**Stored data**
┌──
-- ==== Sys2Proof/Machine/Operands.lean ====
section
/-! DEFINITION. The implicit operands of the commands (R80, R84 of spec/30_encoding.md): the header
fields WRITE_HEADER writes and READ_HEADER reads, the codewords ENCODE and DECODE look up. -/

namespace Sys2Proof.Machine

open Sys2Proof

/-- MAGIC[0..7], the characters H,U,F,F,M,A,N,1 (R92). -/
def magic : List Byte := [0x48, 0x55, 0x46, 0x46, 0x4D, 0x41, 0x4E, 0x31]

/-- MAGIC[i]. -/
def magicByte (i : Nat) : Byte := magic.getD i 0

/-- The value v of the BitWrite(v, n) that writes field f (R190 of spec/44_header.md). -/
def fieldValue (f : WField) (s : State) : Word :=
  match f with
  | .magic i => (magicByte i).setWidth 32
  | .numEntries => ((s.numEntries.setWidth 8 : BitVec 8)).setWidth 32
  | .sym b => b.setWidth 32
  | .len b => (tabGet s.codeLen b).setWidth 32
  | .val b => (tabGet s.codeVal b).setWidth 32
  | .payload => s.payloadCount

/-- The width n of the BitWrite(v, n) that writes field f (R190). -/
def fieldWidth (f : WField) (s : State) : Nat :=
  match f with
  | .magic _ => 8
  | .numEntries => 8
  | .sym _ => 8
  | .len _ => 5
  | .val b => (tabGet s.codeLen b).toNat
  | .payload => 32

/-- The width n of the BitRead(n) that reads field f (R195). -/
def readWidth : RField → Nat
  | .magic _ => 8
  | .numEntries => 8
  | .sym _ _ => 8
  | .len _ _ _ => 5
  | .val _ _ _ l => l.toNat
  | .payload => 32

/-- The table size a num_entries byte means: 0 is 256 (R93). -/
def entryCount (f : Byte) : Nat := if f = 0#8 then 256 else f.toNat

/-- The least index at which the magic bytes read differ from MAGIC (R196). -/
def magicMismatch (m : List Byte) : Option Nat :=
  (List.range 8).find? (fun i => m.getD i 0 != magicByte i)

/-- Entry e of DTAB holds the codeword (len, val) (R10: length and value both equal). -/
def entryIs (t : Vector DtabEntry 256) (len : BitVec 5) (val : BitVec 31) (e : Nat) : Bool :=
  let d := tabGet t (BitVec.ofNat 8 e)
  d.len == len && d.val == val

/-- The least entry j < e that holds the codeword (len, val) (R198). -/
def duplicateOf (t : Vector DtabEntry 256) (e : Nat) (len : BitVec 5) (val : BitVec 31) :
    Option Nat :=
  (List.range e).find? (entryIs t len val)

/-- The least valid entry e < DNUM that matches the accumulated (ACC_LEN, ACC) (R220, R221). -/
def lookup (s : State) : Option Nat :=
  (List.range s.dnum.toNat).find? (fun e =>
    (tabGet s.dtab (BitVec.ofNat 8 e)).valid && entryIs s.dtab s.accLen s.acc e)

/-- S of R170: the symbols with HIST[s] > 0, in ascending order. -/
def present (h : Vector Word 256) : List Byte :=
  ((List.range 256).map (BitVec.ofNat 8)).filter (fun b => tabGet h b != 0#32)

/-- The opcode field of a command word, w[7:0] (R80). -/
def opcode (w : Word) : Byte := w.setWidth 8

end Sys2Proof.Machine
end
└──
Nothing but an exact copy of the lines from the start of the entries through the line containing "s.codeLen b).setWidth 32" belongs in the response.

**Output for this exercise**
-- ==== Sys2Proof/Machine/Operands.lean ====
section
/-! DEFINITION. The implicit operands of the commands (R80, R84 of spec/30_encoding.md): the header
fields WRITE_HEADER writes and READ_HEADER reads, the codewords ENCODE and DECODE look up. -/

namespace Sys2Proof.Machine

open Sys2Proof

/-- MAGIC[0..7], the characters H,U,F,F,M,A,N,1 (R92). -/
def magic : List Byte := [0x48, 0x55, 0x46, 0x46, 0x4D, 0x41, 0x4E, 0x31]

/-- MAGIC[i]. -/
def magicByte (i : Nat) : Byte := magic.getD i 0

/-- The value v of the BitWrite(v, n) that writes field f (R190 of spec/44_header.md). -/
def fieldValue (f : WField) (s : State) : Word :=
  match f with
  | .magic i => (magicByte i).setWidth 32
  | .numEntries => ((s.numEntries.setWidth 8 : BitVec 8)).setWidth 32
  | .sym b => b.setWidth 32
  | .len b => (tabGet s.codeLen b).setWidth 32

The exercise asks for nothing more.